The following output was produced:

Call:lm(formula = Score ~ Height + Salary + Games + Hours.per.week +     Cars + Children + Supplements + Calories, data = fs) Residuals:

Min       1Q   Median       3Q      Max -28.1619  -6.1410  -0.1649   6.2595  27.6160

Coefficients:   Estimate Std. Error t value Pr(>|t|)

(Intercept)    -1.601e+01  9.175e+00  -1.745   0.0813 .

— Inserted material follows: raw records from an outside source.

/-- The page base of an instance. -/
def pageBase (b : Blk) (inst : Nat) : Nat := (pageRow b).base + 0x1000 * inst

/-- The block and instance whose page has this page number (R25), by the formulas of Table 2-1. -/
def pageOf (pg : Nat) : Option (Blk × Nat) :=
  if pg < 0x8 then
    [Blk.glb, .cru, .aon, .tap, .pfc, .twn, .hif, .gpi][pg]?.map (·, 0)
  else if 0x10 ≤ pg ∧ pg < 0x15 then
    [Blk.icl, .ict, .srt, .adt, .lrn][pg - 0x10]?.map (·, 0)
  else if 0x20 ≤ pg ∧ pg < 0x23 then
    [Blk.bsn, .rak, .edy][pg - 0x20]?.map (·, 0)
  else if 0x30 ≤ pg ∧ pg < 0x4A then some (.egs, pg - 0x30)
  else if pg = 0x50 then some (.wei, 0)
  else if 0x51 ≤ pg ∧ pg < 0x67 then some (.slu, pg - 0x51)
  else if pg = 0x68 then some (.bud, 0)
  else if pg = 0x70 then some (.had, 0)
  else if pg = 0x71 then some (.fgd, 0)
  else if pg = 0x72 then some (.fre, 0)
  else if 0x80 ≤ pg ∧ pg < 0x97 then some (.ept, pg - 0x80)
  else if 0x98 ≤ pg ∧ pg < 0xB0 then some (.can, pg - 0x98)
  else if pg = 0xB0 then some (.cfl, 0)
  else if 0xB8 ≤ pg ∧ pg < 0xC0 then some (.lin, pg - 0xB8)
  else if pg = 0xC0 then some (.tim, 0)
  else if 0xC1 ≤ pg ∧ pg < 0xC5 then some (.dom, pg - 0xC1)
  else if pg = 0xC8 then some (.srv, 0)
  else if pg = 0xD0 then some (.vlt, 0)
  else if pg = 0xD2 then some (.cau, 0)
  else if 0xE0 ≤ pg ∧ pg < 0xF0 then some (.lce, pg - 0xE0)
  else if pg = 0xF0 then some (.mgs, 0)
  else if pg = 0xF1 then some (.evl, 0)
  else if pg = 0xF2 then some (.upd, 0)
  else if pg = 0xF3 then some (.mgn, 0)
  else if 0xF4 ≤ pg ∧ pg < 0xF7 then some (.lce, pg - 0xE0)
  else if pg = 0x100 then some (.svc, 0)
  else none

/-- The roll-up bit 32 * w + b of a page (Table 2-1). -/
def sumBit (b : Blk) (inst : Nat) : Nat :=
  match b with
  | .dom => 22
  | _ => (pageRow b).sum + inst

/-- The INT_RAW bits a page implements: its own (the owning chapter's list) and, of the common bits of R30, CMD_REJECT on a
page with a result slot or counters, SNAP_DONE on a page with counters, and ERR (log entry 8). [DEDUCED, log entry 8] -/
def intMask : Blk → Nat
  | .glb => 0xE000003F
  | .cru => 0xE000003F
  | .aon => 0xE00001FF
  | .tap => 0xE0000000
  | .pfc => 0xE00000FF
  | .twn => 0xE0000FFF
  | .hif => 0xE000003F
  | .gpi => 0xE0000003
  | .icl => 0xE0000003
  | .ict => 0xE0000001
  | .srt => 0xE000001F
  | .adt => 0xE0000003
  | .lrn => 0xE000003F
  | .bsn => 0xE00000FF
  | .rak => 0xE000000F
  | .edy => 0xE00000FF
  | .egs => 0xE000000F
  | .wei => 0xE0000007
  | .slu => 0xE000000F
  | .bud => 0xE0000007
  | .had => 0xE00003FF
  | .fgd => 0xE000007F
  | .fre => 0xE0000007
  | .ept => 0xE00000FF
  | .can => 0xE0001FFF
  | .lin => 0xE000007F
  | .cfl => 0xE00000FF
  | .tim => 0xE000001F
  | .dom => 0xE00000FF
  | .srv => 0
  | .vlt => 0xE00000FF
  | .cau => 0xE000003F
  | .lce => 0xE000007F
  | .mgs => 0xE000003F
  | .evl => 0xE000000F
  | .upd => 0xE000000F
  | .mgn => 0xE0000007
  | .svc => 0xE000001F

/-- The event counter of refused commands and the other words of the common header (Table 2-3). -/
def hdrRegs : List RegDesc :=
  [ ⟨0x010, 1, 0, .rw, 0, 0x7, false, [], none⟩, ⟨0x018, 1, 0, .w1c, 0, 0xFFFFFFFF, false, [], none⟩,
    ⟨0x01C, 1, 0, .rw, 0, 0xFFFFFFFF, false, [], none⟩, ⟨0x024, 1, 0, .wo, 0, 0, false, [], none⟩,
    ⟨0x030, 1, 0, .w1c, 0, 0x80000000, false, [], none⟩, ⟨0x058, 1, 0, .evt, 0, 0, false, [], none⟩ ]

/-- Register map of GLB. -/
def glbRegs : List RegDesc :=
  [ ⟨0x80, 1, 0x0, .ro, 0x7420B01, 0x0, false, [], none⟩,  -- GLB_CHIP_ID
    ⟨0x84, 1, 0x0, .ro, 0x0, 0x0, false, [], none⟩,  -- GLB_SKU
    ⟨0xC0, 1, 0x0, .wo, 0x0, 0xFFFFFFFF, true, [], none⟩,  -- GLB_FENCE_REQ
    ⟨0xC4, 1, 0x0, .ro, 0x0, 0x0, true, [], none⟩,  -- GLB_FENCE_TICKET
    ⟨0xC8, 1, 0x0, .ro, 0x0, 0x0, true, [], none⟩,  -- GLB_FENCE_DONE
    ⟨0xCC, 1, 0x0, .rw, 0x0, 0x1FFFFFFF, true, [], none⟩,  -- GLB_FENCE_WAIT
    ⟨0x100, 1, 0x0, .rw, 0x0, 0x3FFF, false, [], none⟩,  -- GLB_PERM_SEL
    ⟨0x104, 1, 0x0, .rw, 0x8, 0x1F, false, [], none⟩,  -- GLB_PERM_DATA
    ⟨0x108, 1, 0x0, .ro, 0x0, 0x0, false, [], none⟩,  -- GLB_ACC_CAP0
    ⟨0x10C, 1, 0x0, .ro, 0x0, 0x0, false, [], none⟩,  -- GLB_ACC_CAP1
    ⟨0x110, 1, 0x0, .evt, 0x0, 0x0, false, [], none⟩,  -- GLB_ACC_VIOL_CNT
    ⟨0x200, 4, 0x4, .ro, 0x0, 0x0, false, [], none⟩,  -- GLB_INT_SUM
    ⟨0x400, 128, 0x4, .rw, 0x2, 0x3FF, false, [], none⟩ ]  -- GLB_INT_ROUTE

/-- Register map of CRU. -/
def cruRegs : List RegDesc :=
  [ ⟨0x80, 1, 0x0, .ro, 0x0, 0x0, false, [], none⟩,  -- CRU_CLK_STAT
    ⟨0x84, 1, 0x0, .rwl, 0x200, 0x33FF, false, [], none⟩,  -- CRU_HFRC_TRIM
    ⟨0x88, 1, 0x0, .rw, 0x0, 0x3FFF, false, [], none⟩,  -- CRU_GATE_SEL
    ⟨0x8C, 1, 0x0, .rw, 0x4, 0x1, false, [], none⟩,  -- CRU_GATE_CTRL
    ⟨0x90, 1, 0x0, .wo, 0x0, 0x1, false, [], none⟩,  -- CRU_RST_CMD
    ⟨0x94, 1, 0x0, .w1c, 0x0, 0x3F, false, [], none⟩,  -- CRU_RST_CAUSE
    ⟨0x98, 1, 0x0, .ro, 0x0, 0x0, false, [], none⟩,  -- CRU_TRANS_CAP
    ⟨0xA0, 1, 0x0, .evt, 0x0, 0x0, false, [], none⟩,  -- CRU_GATE_DEFER
    ⟨0xA4, 1, 0x0, .evt, 0x0, 0x0, false, [], none⟩,  -- CRU_GATE_REJ
    ⟨0xA8, 1, 0x0, .evt, 0x0, 0x0, false, [], none⟩,  -- CRU_PLL_UNLOCK
    ⟨0xAC, 1, 0x0, .evt, 0x0, 0x0, false, [], none⟩,  -- CRU_XINA_FAIL
    ⟨0xB0, 1, 0x0, .evt, 0x0, 0x0, false, [], none⟩ ]  -- CRU_TRIM_LIMIT

/-- Register map of AON. -/
def aonRegs : List RegDesc :=
  [ ⟨0x80, 1, 0x0, .ro, 0x0, 0x0, false, [], none⟩,  -- AON_PWR_STAT
    ⟨0x84, 1, 0x0, .wo, 0x0, 0x7, false, [], none⟩,  -- AON_PWR_CMD
    ⟨0x88, 1, 0x0, .rwl, 0x0, 0x3, false, [], none⟩,  -- AON_PART_CFG
    ⟨0x8C, 1, 0x0, .rwl, 0x1F41400, 0xFFFFFF07, false, [⟨8, 8, 1, 255, false⟩, ⟨16, 16, 1, 65535, false⟩], none⟩,  -- AON_NM_CFG
    ⟨0x90, 1, 0x0, .rwl, 0x0, 0x1FFF1FFF, false, [], none⟩,  -- AON_NM_PDU
    ⟨0x94, 1, 0x0, .rwl, 0x0, 0x80007FFF, false, [], none⟩,  -- AON_NM_SIG
    ⟨0x98, 1, 0x0, .rwl, 0x0, 0xFFFFFFFF, false, [], none⟩,  -- AON_NM_SIGVAL
    ⟨0x9C, 1, 0x0, .rwl, 0x0, 0xFFFFFF, false, [], none⟩,  -- AON_SLEEP_SET0
    ⟨0xA0, 1, 0x0, .rwl, 0x0, 0xFFFFF, false, [], none⟩,  -- AON_SLEEP_SET1
    ⟨0xA4, 1, 0x0, .rwl, 0x14000A, 0xFFFFFF, false, [⟨16, 8, 1, 255, false⟩], none⟩,  -- AON_INH_CFG
    ⟨0xA8, 1, 0x0, .rwl, 0x3E8, 0xFFFFF, false, [⟨0, 16, 1, 65535, false⟩], none⟩,  -- AON_FW_CFG
    ⟨0xAC, 1, 0x0, .rwl, 0x0, 0x1, false, [], none⟩,  -- AON_CLK_CFG
    ⟨0xB0, 1, 0x0, .rwl, 0x0, 0xFFFFFF, false, [], none⟩,  -- AON_TIMER
    ⟨0xB4, 1, 0x0, .w1c, 0x0, 0x3F, false, [], none⟩,  -- AON_WAKE_CAUSE
    ⟨0xB8, 1, 0x0, .w1c, 0x0, 0xFFFFFFFF, false, [], none⟩,  -- AON_WAKE_SRC_LO
    ⟨0xBC, 1, 0x0, .w1c, 0x0, 0x7FFF, false, [], none⟩,  -- AON_WAKE_SRC_HI
    ⟨0xC0, 1, 0x0, .ro, 0x0, 0x0, false, [], none⟩,  -- AON_WAKE_FRC_LO
    ⟨0xC4, 1, 0x0, .ro, 0x0, 0x0, false, [], none⟩,  -- AON_WAKE_FRC_HI
    ⟨0xC8, 1, 0x0, .ro, 0x0, 0x0, false, [], none⟩,  -- AON_WAKE_CAP0
    ⟨0xCC, 1, 0x0, .ro, 0x0, 0x0, false, [], none⟩,  -- AON_WAKE_CAP1
    ⟨0xD0, 1, 0x0, .ro, 0x0, 0x0, false, [], none⟩,  -- AON_WAKE_CAP2
    ⟨0xD4, 1, 0x0, .ro, 0x0, 0x0, false, [], none⟩,  -- AON_WAKE_CAP3
    ⟨0xD8, 1, 0x0, .ro, 0x0, 0x0, false, [], none⟩,  -- AON_FW_DIS_LO
    ⟨0xDC, 1, 0x0, .ro, 0x0, 0x0, false, [], none⟩ ] ++  -- AON_FW_DIS_HI
  [ ⟨0xE0, 1, 0x0, .evt, 0x0, 0x0, false, [], none⟩,  -- AON_SLEEP_ABORT
    ⟨0xE4, 1, 0x0, .evt, 0x0, 0x0, false, [], none⟩,  -- AON_SLEEP_FAIL
    ⟨0xE8, 1, 0x0, .evt, 0x0, 0x0, false, [], none⟩,  -- AON_PG_FAIL
    ⟨0xEC, 1, 0x0, .evt, 0x0, 0x0, false, [], none⟩,  -- AON_TRANS_REJ
    ⟨0xF0, 1, 0x0, .evt, 0x0, 0x0, false, [], none⟩,  -- AON_TRANS_ABORT
    ⟨0xF8, 1, 0x0, .stat, 0x0, 0x0, false, [], none⟩,  -- AON_WAKES
    ⟨0x100, 47, 0x4, .rwl, 0x9, 0x1F, false, [], none⟩,  -- AON_WSRC_CFG
    ⟨0x200, 44, 0x4, .evt, 0x0, 0x0, false, [], none⟩,  -- AON_FALSE_WAKE
    ⟨0x300, 24, 0x20, .rwl, 0x0, 0x1FFFFFFF, false, [], none⟩,  -- AON_SW_ID
    ⟨0x304, 24, 0x20, .rwl, 0x1FFFFFFF, 0x1FFFFFFF, false, [], none⟩,  -- AON_SW_MASK
    ⟨0x308, 24, 0x20, .rwl, 0x1F0002, 0x3F01FF, false, [⟨16, 6, 1, 63, false⟩], none⟩,  -- AON_SW_CFG
    ⟨0x30C, 24, 0x20, .rwl, 0x0, 0xFFFFFFFF, false, [], none⟩,  -- AON_SW_DMASK_LO
    ⟨0x310, 24, 0x20, .rwl, 0x0, 0xFFFFFFFF, false, [], none⟩,  -- AON_SW_DMASK_HI
    ⟨0x314, 24, 0x20, .ro, 0x0, 0x0, false, [], none⟩ ]  -- AON_SW_ERR

/-- Register map of TAP. -/
def tapRegs : List RegDesc :=
  [ ⟨0x80, 1, 0x0, .wo, 0x0, 0xF0F, true, [], none⟩,  -- TAP_CMD
    ⟨0x84, 1, 0x0, .rw, 0x0, 0xFFFF, true, [], none⟩,  -- TAP_INDEX
    ⟨0x88, 1, 0x0, .ro, 0x0, 0x0, true, [], none⟩,  -- TAP_STAGE_CNT
    ⟨0xC0, 4, 0x4, .rw, 0x0, 0xFFFFFFFF, true, [], none⟩,  -- TAP_KEY
    ⟨0x100, 16, 0x4, .rw, 0x0, 0xFFFFFFFF, true, [], none⟩,  -- TAP_DATA
    ⟨0x180, 1, 0x0, .pair, 0x0, 0x0, false, [], none⟩,  -- TAP_COMMIT
    ⟨0x200, 1, 0x0, .rv, 0x0, 0x0, true, [], none⟩,  -- TAP_RES_STAT
    ⟨0x204, 1, 0x0, .wo, 0x0, 0xFFFF, true, [], none⟩,  -- TAP_RES_ACK
    ⟨0x208, 1, 0x0, .rv, 0x0, 0x0, true, [], none⟩,  -- TAP_RES_INDEX
    ⟨0x240, 16, 0x4, .rv, 0x0, 0x0, true, [], none⟩ ]  -- TAP_RES_DATA

/-- Register map of PFC. -/
def pfcRegs : List RegDesc :=
  [ ⟨0x80, 1, 0x0, .rw, 0x0, 0x1, false, [], none⟩,  -- PFC_GCTRL
    ⟨0x84, 1, 0x0, .rw, 0x0, 0xFF, false, [], none⟩,  -- PFC_UREAD
    ⟨0x90, 4, 0x8, .rw, 0x0, 0xFFFFFFFF, false, [], none⟩,  -- PFC_RANGE_BASE
    ⟨0x94, 4, 0x8, .rw, 0x0, 0xFFFFFFFF, false, [], none⟩,  -- PFC_RANGE_LIMIT
    ⟨0x100, 64, 0x10, .rw, 0x0, 0x300FF, false, [], none⟩,  -- PFC_SEL
    ⟨0x104, 64, 0x10, .rw, 0x1F07, 0x311F07, false, [], none⟩,  -- PFC_FILT
    ⟨0x108, 64, 0x10, .ro, 0x0, 0x0, false, [], none⟩,  -- PFC_CNT_LO
    ⟨0x10C, 64, 0x10, .ro, 0x0, 0x0, false, [], none⟩ ]  -- PFC_CNT_HI

/-- Register map of TWN. -/
def twnRegs : List RegDesc :=
  [ ⟨0x80, 1, 0x0, .rwl, 0x32181900, 0xFFFFFFFF, false, [⟨16, 8, 5, 100, false⟩, ⟨24, 8, 1, 255, false⟩], none⟩,  -- TWN_CFG
    ⟨0x84, 1, 0x0, .ro, 0x0, 0x0, false, [], none⟩,  -- TWN_STAT
    ⟨0x88, 1, 0x0, .wo, 0x0, 0xF, false, [], none⟩,  -- TWN_CMD
    ⟨0x8C, 1, 0x0, .rwl, 0x0, 0x1FF, false, [], none⟩,  -- TWN_PARTNER
    ⟨0x90, 1, 0x0, .rwl, 0x0, 0xFFFFFF, false, [], none⟩,  -- TWN_BUS_MASK
    ⟨0x94, 1, 0x0, .rwl, 0x0, 0xFF, false, [], none⟩,  -- TWN_LIN_MASK
    ⟨0x98, 1, 0x0, .rwl, 0x0, 0xFFFFFFFF, false, [], none⟩,  -- TWN_GPIO_MASK
    ⟨0xA0, 1, 0x0, .ro, 0x0, 0x0, false, [], none⟩,  -- TWN_OFFSET_LO
    ⟨0xA4, 1, 0x0, .ro, 0x0, 0x0, false, [], none⟩,  -- TWN_OFFSET_HI
    ⟨0xA8, 1, 0x0, .ro, 0x0, 0x0, false, [], none⟩,  -- TWN_LINK_DELAY
    ⟨0xAC, 1, 0x0, .ro, 0x0, 0x0, false, [], none⟩,  -- TWN_LAST_DIV
    ⟨0xB0, 1, 0x0, .ro, 0x0, 0x0, false, [], none⟩,  -- TWN_ROTATE_LEFT
    ⟨0xC0, 1, 0x0, .stat, 0x0, 0x0, false, [], none⟩,  -- TWN_HB_RX
    ⟨0xC8, 1, 0x0, .stat, 0x0, 0x0, false, [], none⟩,  -- TWN_WINDOWS
    ⟨0xD0, 1, 0x0, .stat, 0x0, 0x0, false, [], none⟩,  -- TWN_SUPPRESSED
    ⟨0xD8, 1, 0x0, .stat, 0x0, 0x0, false, [], none⟩,  -- TWN_SHADOW_MATCH
    ⟨0xE0, 1, 0x0, .evt, 0x0, 0x0, false, [], none⟩,  -- TWN_TAKEOVER
    ⟨0xE4, 1, 0x0, .evt, 0x0, 0x0, false, [], none⟩,  -- TWN_ROTATION
    ⟨0xE8, 1, 0x0, .evt, 0x0, 0x0, false, [], none⟩,  -- TWN_DIVERGENCE
    ⟨0xEC, 1, 0x0, .evt, 0x0, 0x0, false, [], none⟩,  -- TWN_STRADDLE
    ⟨0xF0, 1, 0x0, .evt, 0x0, 0x0, false, [], none⟩,  -- TWN_HB_PATH
    ⟨0xF4, 1, 0x0, .evt, 0x0, 0x0, false, [], none⟩,  -- TWN_ISOLATED_CNT
    ⟨0xF8, 1, 0x0, .evt, 0x0, 0x0, false, [], none⟩,  -- TWN_LINK_LOST
    ⟨0xFC, 1, 0x0, .evt, 0x0, 0x0, false, [], none⟩ ] ++  -- TWN_SHADOW_MISS
  [ ⟨0x100, 1, 0x0, .evt, 0x0, 0x0, false, [], none⟩,  -- TWN_CFG_MISMATCH
    ⟨0x104, 1, 0x0, .evt, 0x0, 0x0, false, [], none⟩,  -- TWN_BAD_MSG
    ⟨0x108, 1, 0x0, .evt, 0x0, 0x0, false, [], none⟩,  -- TWN_SELFTEST_FAIL
    ⟨0x140, 1, 0x0, .rw, 0x0, 0x1FF, true, [], none⟩,  -- TWN_RST_SEL
    ⟨0x144, 1, 0x0, .ro, 0x0, 0x0, false, [], (some (0x140, 9))⟩,  -- TWN_RST_STAT
    ⟨0x148, 8, 0x4, .ro, 0x0, 0x0, false, [], (some (0x140, 9))⟩,  -- TWN_RST_DIG
    ⟨0x168, 1, 0x0, .ro, 0x0, 0x0, false, [], (some (0x140, 9))⟩,  -- TWN_RST_LAST_OK
    ⟨0x16C, 1, 0x0, .rwl, 0x3C, 0xFFFF, false, [⟨0, 16, 1, 65535, false⟩], none⟩,  -- TWN_RST_CFG
    ⟨0x170, 1, 0x0, .ro, 0x0, 0x0, false, [], none⟩ ]  -- TWN_RST_COUNT

/-- Register map of HIF. -/
def hifRegs : List RegDesc :=
  [ ⟨0x80, 1, 0x0, .rwl, 0x100, 0x113, false, [], none⟩,  -- HIF_CFG
    ⟨0x84, 1, 0x0, .ro, 0x0, 0x0, false, [], none⟩,  -- HIF_STAT
    ⟨0x88, 1, 0x0, .rwl, 0x0, 0xFF03, false, [], none⟩,  -- HIF_IBM_CFG
    ⟨0x90, 1, 0x0, .evt, 0x0, 0x0, false, [], none⟩,  -- HIF_DB_ERR
    ⟨0x94, 1, 0x0, .evt, 0x0, 0x0, false, [], none⟩,  -- HIF_CFG_REJ
    ⟨0x98, 1, 0x0, .evt, 0x0, 0x0, false, [], none⟩,  -- HIF_DMA_ERR
    ⟨0x9C, 1, 0x0, .evt, 0x0, 0x0, false, [], none⟩,  -- HIF_QSPI_ERR
    ⟨0xA0, 1, 0x0, .evt, 0x0, 0x0, false, [], none⟩,  -- HIF_IBM_AUTH_FAIL
    ⟨0xA4, 1, 0x0, .evt, 0x0, 0x0, false, [], none⟩,  -- HIF_IBM_REPLAY
    ⟨0xB0, 1, 0x0, .stat, 0x0, 0x0, false, [], none⟩,  -- HIF_IBM_OK
    ⟨0x100, 16, 0x20, .rw, 0x0, 0xFFFFFFFF, false, [], none⟩,  -- RXR_BASE_LO
    ⟨0x104, 16, 0x20, .rw, 0x0, 0xFFFFFFFF, false, [], none⟩,  -- RXR_BASE_HI
    ⟨0x108, 16, 0x20, .rw, 0x6, 0xF, false, [⟨0, 4, 6, 15, false⟩], none⟩,  -- RXR_SIZE
    ⟨0x10C, 16, 0x20, .rw, 0x10100, 0xFFFF3F01, false, [⟨16, 8, 1, 255, false⟩], none⟩,  -- RXR_CTRL
    ⟨0x110, 16, 0x20, .ro, 0x0, 0x0, false, [], none⟩,  -- RXR_HEAD
    ⟨0x114, 16, 0x20, .ro, 0x0, 0x0, false, [], none⟩,  -- RXR_TAIL
    ⟨0x118, 16, 0x20, .ro, 0x0, 0x0, false, [], none⟩,  -- RXR_STAT
    ⟨0x300, 16, 0x20, .rw, 0x0, 0xFFFFFFFF, false, [], none⟩,  -- TXR_BASE_LO
    ⟨0x304, 16, 0x20, .rw, 0x0, 0xFFFFFFFF, false, [], none⟩,  -- TXR_BASE_HI
    ⟨0x308, 16, 0x20, .rw, 0x6, 0xF, false, [⟨0, 4, 6, 15, false⟩], none⟩,  -- TXR_SIZE
    ⟨0x30C, 16, 0x20, .rw, 0x10100, 0xFFFF3F0F, false, [⟨16, 8, 1, 255, false⟩], none⟩,  -- TXR_CTRL
    ⟨0x310, 16, 0x20, .ro, 0x0, 0x0, false, [], none⟩,  -- TXR_HEAD
    ⟨0x314, 16, 0x20, .ro, 0x0, 0x0, false, [], none⟩,  -- TXR_TAIL
    ⟨0x318, 16, 0x20, .ro, 0x0, 0x0, false, [], none⟩ ] ++  -- TXR_STAT
  [ ⟨0x600, 16, 0x8, .stat, 0x0, 0x0, false, [], none⟩,  -- RXR_FRAMES
    ⟨0x680, 16, 0x8, .stat, 0x0, 0x0, false, [], none⟩ ]  -- TXR_FRAMES

/-- Register map of GPI. -/
def gpiRegs : List RegDesc :=
  [ ⟨0x80, 1, 0x0, .ro, 0x0, 0x0, false, [], none⟩,  -- GPI_IN
    ⟨0x84, 1, 0x0, .rw, 0x0, 0xFFFFFFFF, false, [], none⟩,  -- GPI_OUT
    ⟨0x88, 1, 0x0, .rwl, 0x0, 0xFFFFFFFF, false, [], none⟩,  -- GPI_OE
    ⟨0x8C, 1, 0x0, .rwl, 0x0, 0xFFFFFFFF, false, [], none⟩,  -- GPI_OD
    ⟨0x90, 1, 0x0, .rwl, 0xFFFFFFFF, 0xFFFFFFFF, false, [], none⟩,  -- GPI_PULL_EN
    ⟨0x94, 1, 0x0, .rwl, 0x0, 0xFFFFFFFF, false, [], none⟩,  -- GPI_PULL_UP
    ⟨0x98, 1, 0x0, .rw, 0x0, 0xFFFFFFFF, false, [], none⟩,  -- GPI_RISE_EN
    ⟨0x9C, 1, 0x0, .rw, 0x0, 0xFFFFFFFF, false, [], none⟩,  -- GPI_FALL_EN
    ⟨0xA0, 1, 0x0, .w1c, 0x0, 0xFFFFFFFF, false, [], none⟩,  -- GPI_EDGE
    ⟨0xA4, 1, 0x0, .rwl, 0x1, 0xFF, false, [], none⟩,  -- GPI_FILT
    ⟨0xA8, 1, 0x0, .evt, 0x0, 0x0, false, [], none⟩ ]  -- GPI_OUT_REJ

Height          1.587e+00  1.375e+00   1.154   0.2486

Salary          5.718e+00  1.398e-01  40.903  < 2e-16 ***

Games           4.855e-02  4.545e-03  10.682  < 2e-16 ***

Hours.per.week  2.994e-01  5.511e-02   5.433 6.94e-08 ***

Cars           -8.140e-02  1.968e-01  -0.414   0.6792

Children       -3.091e-04  1.481e-01  -0.002   0.9983

Supplements     7.798e-02  1.568e-02   4.972 7.79e-07 ***

Calories        1.262e-03  5.916e-04   2.133   0.0332 *

—Signif. codes:  0 ‘***’ 0.001 ‘**’ 0.01 ‘*’ 0.05 ‘.’ 0.1 ‘ ’ 1

Residual standard error: 9.067 on 1004 degrees of freedomMultiple

R-squared:  0.6501,   Adjusted R-squared:  0.6473

F-statistic: 233.2 on 8 and 1004 DF,  p-value: < 2.2e-16

 

This shows a multiple R-squared of 0.6501. In multiple linear regression the more reliable value is adjusted R-squared with a value of 0.6473. This means our model can be used to explain 65% of the variation. The most important factors are Salary, Games and Supplements with a p value significantly less than the cut-off point of .0.5. Meaning the chances of these factors having no impact on the results is negligible. Calories also had a low p value of 0.033 meaning the chances of this attribute having no effect are 3.3%. Height showed a p value of 0.08 which is above the cut-off off point and may be worth further investigation.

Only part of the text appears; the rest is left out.